Zentrum für Entwicklungsstörungen, Dresden, Germany.
J Intellect Disabil Res. 2021 Dec;65(12):1110. doi: 10.1111/jir.12899.
Mentally ill children with intellectual disabilities do not always receive the services they need for effective change at psychiatric hospitals, as their verbal limitations render standard procedures in diagnostics and therapy difficult or impossible, as their ability to transfer insights acquired in one setting to another is impaired and as their families and caretakers are often overwhelmed by their needs. This is why an integral vision for children with intellectual disabilities is presented. Drawing on three case reports, it is highlighted how an interdisciplinary approach, a changed hospital set-up and constant interplay between therapy and pedagogy, between services to the child and to its caregivers can help overcome these difficulties.
Case reports.
Some children risk being mistakenly treated as intellectually disabled. If testing reveals, for example, autism with a mild learning disability, psychoeducation and the pedagogical training for (special school) personnel can help prevent underachievement and bring about a setting that can help the child flourish. Both sensitive care and pedagogical intervention that fit the developmental age of severely intellectually disabled children can prevent their receiving sedatives to treat aggressive behaviour. Substantial and lasting shifts in mood, even happiness can result if parents and caregivers get the pedagogical training and the assistance they need to take care of their children. Reliable and well-structured pedagogical training and environments can enhance and often substitute for unavailable therapeutic interventions for this specific group. With some profound intellectually and multiply disabled children, beginning medical treatment at home may not be safe. The (in)effectiveness of specific psychiatric medications needs to be monitored by observations however. For reliable results with intellectually disabled children, a clinical setting that resembles their everyday life is needed.

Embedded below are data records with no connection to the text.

-- ==== Sys2Proof/Laws/FrameGangway.lean ====
section
/-! SUPPORT. What the functions of the gangway, pacing, triggers and shares can change: one lemma for each function and each meaning, in the relation `Within`. -/

namespace Sys2Proof.Machine

/-! ## Gangway -/

theorem State.shadowAt_within {Ma Na ba : Nat} {s₀ : State} {s : State} {x : Nat} {a : Nat} {v : Word} (hF : Foot Ma Na ba 0x2 0x800000 (a))
    (hS : Within Ma Na ba s₀ s) : Within Ma Na ba s₀ (s.shadowAt x a v) := by
  unfold State.shadowAt
  split
  · assumption
  · rename_i d hd
    exact Within.upd_gw (hF.any (by decide)) (hS.written hd (hF.mayOwn (by decide)))

theorem State.shadowAt_part {Ma Na ba : Nat} {s₀ : State} {s : State} {x : Nat} {v : Word} (p : Part) (i j : Nat) {a : Nat} (ha : p.addr i j = some a)
    (hp : May Ma Na ba p.ctorIdx i) (hg : Ma.testBit 1 = true) (hS : Within Ma Na ba s₀ s) : Within Ma Na ba s₀ (s.shadowAt x a v) := by
  unfold State.shadowAt
  split
  · assumption
  · exact Within.upd_gw hg (Within.reg p i j ha hp hS)

theorem Within.foldl_mem {Ma Na ba : Nat} {s₀ : State} {s : State} {α : Type} {f : State → α → State} {l : List α}
    (hf : ∀ s x, x ∈ l → Within Ma Na ba s₀ s → Within Ma Na ba s₀ (f s x)) (h : Within Ma Na ba s₀ s) : Within Ma Na ba s₀ (l.foldl f s) := by
  induction l generalizing s with
  | nil => exact h
  | cons x r ih => exact ih (fun s y hy => hf s y (List.mem_cons_of_mem _ hy)) (hf s x (List.mem_cons_self ..) h)

theorem State.shadowWrite_within {Ma Na ba : Nat} {s₀ : State} {s : State} {a : Nat} {v : Word}
    (hF : Foot Ma Na ba 0x2 0x800000 (a)) (hS : Within Ma Na ba s₀ s) :
    Within Ma Na ba s₀ (State.shadowWrite s a v) := by
  unfold State.shadowWrite
  refine State.shadowAt_within (hF.sub (by decide) (by decide)) ?_
  assumption

theorem State.mapWrite_within {Ma Na ba : Nat} {s₀ : State} {s : State} {a : Nat} {v : Word}
    (hF : Foot Ma Na ba 0x8000000000000002 0x800000 (a)) (hS : Within Ma Na ba s₀ s) :
    Within Ma Na ba s₀ (State.mapWrite s a v) := by
  unfold State.mapWrite
  refine Within.ite ?_ ?_
  · refine Within.setB .TT_STATUS 0 0 rfl (hF.may (by decide)) ?_
    assumption
  refine State.shadowAt_within (hF.sub (by decide) (by decide)) ?_
  assumption

theorem State.tapWrite_within {Ma Na ba : Nat} {s₀ : State} {s : State} {a : Nat} {v : Word}
    (hF : Foot Ma Na ba 0x900000000000000000002 0x800000 (a)) (hS : Within Ma Na ba s₀ s) :
    Within Ma Na ba s₀ (State.tapWrite s a v) := by
  unfold State.tapWrite
  refine Within.setB .CAL_STATUS 0 0 rfl (hF.may (by decide)) ?_
  refine Within.setB .CAL_TAP _ _ rfl (hF.may (by decide)) ?_
  refine State.shadowAt_within (hF.sub (by decide) (by decide)) ?_
  assumption

theorem State.writeShadow_within {Ma Na ba : Nat} {s₀ : State} {s : State} {a : Nat} {v : Word}
    (hF : Foot Ma Na ba 0x900008000000000000002 0x800000 (a)) (hS : Within Ma Na ba s₀ s) :
    Within Ma Na ba s₀ (State.writeShadow s a v) := by
  unfold State.writeShadow
  refine Within.ite ?_ ?_
  · refine State.mapWrite_within (hF.sub (by decide) (by decide)) ?_
    assumption
  refine Within.ite ?_ ?_
  · refine State.tapWrite_within (hF.sub (by decide) (by decide)) ?_
    assumption
  refine State.shadowAt_within (hF.sub (by decide) (by decide)) ?_
  assumption

theorem State.addCommit_within {Ma Na ba : Nat} {s₀ : State} {s : State} {src : Src} {force : Bool}
    (hF : Foot Ma Na ba 0x500000000000000000000000000000000000000000000000000000002 0x0 (0)) (hS : Within Ma Na ba s₀ s) :
    Within Ma Na ba s₀ (State.addCommit s src force) := by
  unfold State.addCommit
  extract_lets -merge +onlyGivenNames y0
  refine Within.setB .CFG_GW_STATUS 0 0 rfl (hF.may (by decide)) ?_
  refine Within.reg .CFG_GW_CTIME 0 0 rfl (hF.may (by decide)) ?_
  refine Within.upd_gw (hF.any (by decide)) ?_
  assumption

theorem State.logCommits_within {Ma Na ba : Nat} {s₀ : State} {s : State} {l : List Commit} {close : Nat} {seq : Nat} {code : Nat} {idle : Bool}
    (hF : Foot Ma Na ba 0x8000000000000004 0x0 (0)) (hS : Within Ma Na ba s₀ s) :
    Within Ma Na ba s₀ (State.logCommits s l close seq code idle) := by
  unfold State.logCommits
  refine Within.foldl ?_ ?_
  · intro t0 x1 w2
    refine State.log_within (hF.drop (by decide)) ?_
    assumption
  assumption

theorem State.refuseCommits_within {Ma Na ba : Nat} {s₀ : State} {s : State} {p : GwPlan} {close : Nat} {seq : Nat} {code : Nat} {ctx : Option Nat} {idle : Bool}
    (hF : Foot Ma Na ba 0x100000000000000000000000000000000000000008000000000000006 0x0 (0)) (hS : Within Ma Na ba s₀ s) :
    Within Ma Na ba s₀ (State.refuseCommits s p close seq code ctx idle) := by
  unfold State.refuseCommits
  extract_lets -merge +onlyGivenNames y0
  refine have w1 : Within Ma Na ba s₀ y0 := ?_; ?_
  · refine Within.setB .TT_STATUS 0 0 rfl (hF.may (by decide)) ?_
    assumption
  clear_value y0
  extract_lets -merge +onlyGivenNames y2
  refine have w3 : Within Ma Na ba s₀ y2 := ?_; ?_
  · refine Within.setF .TT_STATUS 0 0 rfl (hF.may (by decide)) ?_
    assumption
  clear_value y2
  extract_lets -merge +onlyGivenNames y4
  refine have w5 : Within Ma Na ba s₀ y4 := ?_; ?_
  · dsimp -zeta only [y4]
    split
    · refine Within.setB .CFG_GW_STATUS 0 0 rfl (hF.may (by decide)) ?_
      assumption
    refine Within.setB .CFG_GW_STATUS 0 0 rfl (hF.may (by decide)) ?_
    refine Within.setF .CFG_GW_STATUS 0 0 rfl (hF.may (by decide)) ?_
    assumption
  clear_value y4
  extract_lets -merge +onlyGivenNames y6
  refine have w7 : Within Ma Na ba s₀ y6 := ?_; ?_
  · refine State.logCommits_within (hF.drop (by decide)) ?_
    assumption
  clear_value y6
  extract_lets -merge +onlyGivenNames y8
  extract_lets -merge +onlyGivenNames y9
  refine have w10 : Within Ma Na ba s₀ y9 := ?_; ?_
  · refine Within.upd_gw (hF.any (by decide)) ?_
    assumption
  clear_value y9
  refine Within.setB .CFG_GW_STATUS 0 0 rfl (hF.may (by decide)) ?_
  assumption

theorem State.acquire_within {Ma Na ba : Nat} {s₀ : State} {s : State} {n : Nat}
    (hF : Foot Ma Na ba 0x1900000000000000000002 0x0 (0)) (hS : Within Ma Na ba s₀ s) :
    Within Ma Na ba s₀ (State.acquire s n) := by
  unfold State.acquire
  extract_lets -merge +onlyGivenNames y0
  refine have w1 : Within Ma Na ba s₀ y0 := ?_; ?_
  · refine Within.setB .CAL_TAP _ _ rfl (hF.may (by decide)) ?_
    assumption
  clear_value y0
  extract_lets -merge +onlyGivenNames y2
  refine have w3 : Within Ma Na ba s₀ y2 := ?_; ?_
  · refine Within.setB .CAL_REC _ 0 rfl (hF.may (by decide)) ?_
    assumption
  clear_value y2
  refine Within.ite ?_ ?_
  · extract_lets -merge +onlyGivenNames y4
    refine have w5 : Within Ma Na ba s₀ y4 := ?_; ?_
    · refine Within.setB .CAL_STATUS 0 0 rfl (hF.may (by decide)) ?_
      assumption
    clear_value y4
    refine Within.upd_gw (hF.any (by decide)) ?_
    assumption
  assumption

theorem State.takeTargets_within {Ma Na ba : Nat} {s₀ : State} {s : State} {n : Nat} {v : Word}
    (hF : Foot Ma Na ba 0x800000000000000000000 0x0 (0)) (hS : Within Ma Na ba s₀ s) :
    Within Ma Na ba s₀ (State.takeTargets s n v) := by
  unfold State.takeTargets
  extract_lets -merge +onlyGivenNames y0
  extract_lets -merge +onlyGivenNames y1
  extract_lets -merge +onlyGivenNames y2
  extract_lets -merge +onlyGivenNames y3
  refine Within.reg .CAL_TAP _ _ rfl (hF.may (by decide)) ?_
  assumption

theorem State.stepSlice_within {Ma Na ba : Nat} {s₀ : State} {s : State} {n : Nat}
    (hF : Foot Ma Na ba 0x1900000000000000000022 0x0 (0)) (hS : Within Ma Na ba s₀ s) :
    Within Ma Na ba s₀ (State.stepSlice s n) := by
  unfold State.stepSlice
  extract_lets -merge +onlyGivenNames y0
  extract_lets -merge +onlyGivenNames y1
  refine Within.ite ?_ ?_
  · refine State.acquire_within (hF.drop (by decide)) ?_
    extract_lets -merge +onlyGivenNames y2
    refine have w3 : Within Ma Na ba s₀ y2 := ?_; ?_
    · refine Within.reg .CAL_TAP _ _ rfl (hF.may (by decide)) ?_
      assumption
    clear_value y2
    refine Within.upd_cal (hF.any (by decide)) ?_
    assumption
  refine Within.reg .CAL_TAP _ _ rfl (hF.may (by decide)) ?_
  assumption

theorem State.releaseSteps_within {Ma Na ba : Nat} {s₀ : State} {s : State} {p : Nat → Bool}
    (hF : Foot Ma Na ba 0x1900000000000000000022 0x0 (0)) (hS : Within Ma Na ba s₀ s) :
    Within Ma Na ba s₀ (State.releaseSteps s p) := by
  unfold State.releaseSteps
  extract_lets -merge +onlyGivenNames y0
  refine Within.foldl ?_ ?_
  · intro t1 x2 w3
    refine State.stepSlice_within (hF.drop (by decide)) ?_
    assumption
  refine Within.upd_cal (hF.any (by decide)) ?_
  assumption

theorem State.restartBands_within {Ma Na ba : Nat} {s₀ : State} {s : State} {p : Nat → Bool} {x : Nat}
    (hF : Foot Ma Na ba 0x30 0x0 (0)) (hS : Within Ma Na ba s₀ s) :
    Within Ma Na ba s₀ (State.restartBands s p x) := by
  unfold State.restartBands
  refine Within.upd_cc_cal (hF.any (by decide)) (hF.any (by decide)) ?_
  assumption

theorem State.rerunBatches_within {Ma Na ba : Nat} {s₀ : State} {s : State} {x : Nat}
    (hF : Foot Ma Na ba 0x30 0x0 (0)) (hS : Within Ma Na ba s₀ s) :
    Within Ma Na ba s₀ (State.rerunBatches s x) := by
  unfold State.rerunBatches
  refine Within.upd_cc_cal (hF.any (by decide)) (hF.any (by decide)) ?_
  assumption

theorem State.setCycle_within {Ma Na ba : Nat} {s₀ : State} {s : State} {c : CalCycle}
    (hF : Foot Ma Na ba 0x20 0x0 (0)) (hS : Within Ma Na ba s₀ s) :
    Within Ma Na ba s₀ (State.setCycle s c) := by
  unfold State.setCycle
  refine Within.upd_cal (hF.any (by decide)) ?_
  assumption

theorem State.restoreTap_within {Ma Na ba : Nat} {s₀ : State} {s : State} {imm : Bool} {seq : Nat} {x : Nat} {a : Nat} {v : Word}
    (hF : Foot Ma Na ba 0x1900000000000000000022 0x0 (0)) (hS : Within Ma Na ba s₀ s) :
    Within Ma Na ba s₀ (State.restoreTap s imm seq x a v) := by
  unfold State.restoreTap
  extract_lets -merge +onlyGivenNames y0
  extract_lets -merge +onlyGivenNames y1
  refine have w2 : Within Ma Na ba s₀ y1 := ?_; ?_
  · refine State.releaseSteps_within (hF.drop (by decide)) ?_
    assumption
  clear_value y1
  extract_lets -merge +onlyGivenNames y3
  refine have w4 : Within Ma Na ba s₀ y3 := ?_; ?_
  · refine State.acquire_within (hF.drop (by decide)) ?_
    refine Within.ite ?_ ?_
    · assumption
    refine State.takeTargets_within (hF.drop (by decide)) ?_
    assumption
  clear_value y3
  extract_lets -merge +onlyGivenNames y5
  extract_lets -merge +onlyGivenNames y6
  refine have w7 : Within Ma Na ba s₀ y6 := ?_; ?_
  · refine Within.upd_cal (hF.any (by decide)) ?_
    assumption
  clear_value y6
  refine Within.ite ?_ ?_
  · refine State.setCycle_within (hF.drop (by decide)) ?_
    assumption
  assumption

theorem State.restoreTaps_within {Ma Na ba : Nat} {s₀ : State} {s : State} {close : Nat} {seq : Nat} {x : Nat} {imm : Bool}
    (hF : Foot Ma Na ba 0x1900000000000000000022 0x0 (0)) (hS : Within Ma Na ba s₀ s) :
    Within1 Ma Na ba s₀ (State.restoreTaps s close seq x imm) := by
  unfold State.restoreTaps
  extract_lets -merge +onlyGivenNames y0
  extract_lets -merge +onlyGivenNames y1
  refine have w2 : Within Ma Na ba s₀ y1 := ?_; ?_
  · refine Within.foldl ?_ ?_
    · intro t3 x4 w5
      refine State.restoreTap_within (hF.drop (by decide)) ?_
      assumption
    assumption
  clear_value y1
  extract_lets -merge +onlyGivenNames y6
  extract_lets -merge +onlyGivenNames y7
  refine have w8 : Within Ma Na ba s₀ y7 := ?_; ?_
  · refine Within.foldl ?_ ?_
    · intro t9 x10 w11
      refine Within.setB .CAL_TAP _ _ rfl (hF.may (by decide)) ?_
      assumption
    assumption
  clear_value y7
  refine Within1.mk ?_
  refine Within.setB .CAL_STATUS 0 0 rfl (hF.may (by decide)) ?_
  assumption

theorem State.moveEpoch_within {Ma Na ba : Nat} {s₀ : State} {s : State} {seq : Nat} {acq : Bool} {restore : Bool} {enable : Bool}
    (hF : Foot Ma Na ba 0x200000000000000000000 0x0 (0)) (hS : Within Ma Na ba s₀ s) :
    Within Ma Na ba s₀ (State.moveEpoch s seq acq restore enable) := by
  unfold State.moveEpoch
  refine Within.ite ?_ ?_
  · extract_lets -merge +onlyGivenNames y0
    extract_lets -merge +onlyGivenNames y1
    extract_lets -merge +onlyGivenNames y2
    extract_lets -merge +onlyGivenNames y3
    extract_lets -merge +onlyGivenNames y4
    refine Within.reg .CAL_EPOCH 0 0 rfl (hF.may (by decide)) ?_
    assumption
  assumption

theorem State.applyStep_within {Ma Na ba : Nat} {s₀ : State} {s : State} {seq : Nat}
    (hF : Foot Ma Na ba 0x2000000000100000000000000000000000800000000001c005 0x0 (0)) (hS : Within Ma Na ba s₀ s) :
    Within1 Ma Na ba s₀ (State.applyStep s seq) := by
  unfold State.applyStep
  split
  · refine Within1.mk ?_
    assumption
  extract_lets -merge +onlyGivenNames y0
  extract_lets -merge +onlyGivenNames y1
  refine have w2 : Within Ma Na ba s₀ y1 := ?_; ?_
  · refine Within.upd_clock (hF.any (by decide)) rfl ?_
    assumption
  clear_value y1
  extract_lets -merge +onlyGivenNames y3
  refine have w4 : Within Ma Na ba s₀ y3 := ?_; ?_
  · refine State.ptpUnlock_within (hF.drop (by decide)) ?_
    refine Within.satF .FB_TSTAT 0 0 rfl (hF.may (by decide)) ?_
    assumption
  clear_value y3
  extract_lets -merge +onlyGivenNames y5
  refine have w6 : Within Ma Na ba s₀ y5 := ?_; ?_
  · refine State.log_within (hF.drop (by decide)) ?_
    assumption
  clear_value y5
  extract_lets -merge +onlyGivenNames y7
  extract_lets -merge +onlyGivenNames y8
  refine have w9 : Within Ma Na ba s₀ y8 := ?_; ?_
  · refine Within.upd_tt (hF.any (by decide)) ?_
    assumption
  clear_value y8
  extract_lets -merge +onlyGivenNames y10
  extract_lets -merge +onlyGivenNames y11
  refine have w12 : Within Ma Na ba s₀ y11 := ?_; ?_
  · refine Within.ite ?_ ?_
    · refine Within.setB .TT_STATUS 0 0 rfl (hF.may (by decide)) ?_
      refine Within.upd_tt (hF.any (by decide)) ?_
      assumption
    assumption
  clear_value y11
  extract_lets -merge +onlyGivenNames y13
  extract_lets -merge +onlyGivenNames y14
  refine have w15 : Within Ma Na ba s₀ y14 := ?_; ?_
  · refine Within.ite ?_ ?_
    · refine Within.upd_ck (hF.any (by decide)) ?_
      assumption
    assumption
  clear_value y14
  refine Within1.mk ?_
  assumption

精神障碍儿童由于智力残疾,在精神病院往往无法获得有效的治疗服务。他们的语言能力有限,导致诊断和治疗中的标准程序变得困难或不可能;他们将在一个环境中获得的洞察力转移到另一个环境的能力受损;他们的家人和照顾者常常因他们的需求而不堪重负。这就是为什么需要提出一种整体的视角来看待这些儿童。本文通过三个案例报告,强调了跨学科的方法、改变医院的设置以及治疗和教学之间的不断互动、对儿童及其照顾者的服务之间的互动如何有助于克服这些困难。
案例报告。
一些儿童可能会被错误地视为智力残疾而得不到治疗。例如,如果测试显示为轻度学习障碍自闭症,那么心理教育和对(特殊学校)人员的教学培训可以帮助预防学业不良,并创造一个有利于儿童发展的环境。对严重智力残疾儿童的敏感护理和适合其发展年龄的教学干预可以防止他们因行为攻击而接受镇静剂治疗。如果父母和照顾者得到他们所需的教学培训和帮助来照顾他们的孩子,他们的情绪,甚至是幸福感都会有很大的改善。可靠和结构良好的教学培训和环境可以增强并常常替代针对这一特定群体的治疗干预。对于一些严重智力和多重残疾的儿童,在家中开始进行医疗治疗可能不安全。然而,需要通过观察来监测特定精神药物的治疗效果。对于智力残疾儿童,需要一个类似他们日常生活的临床环境来获得可靠的结果。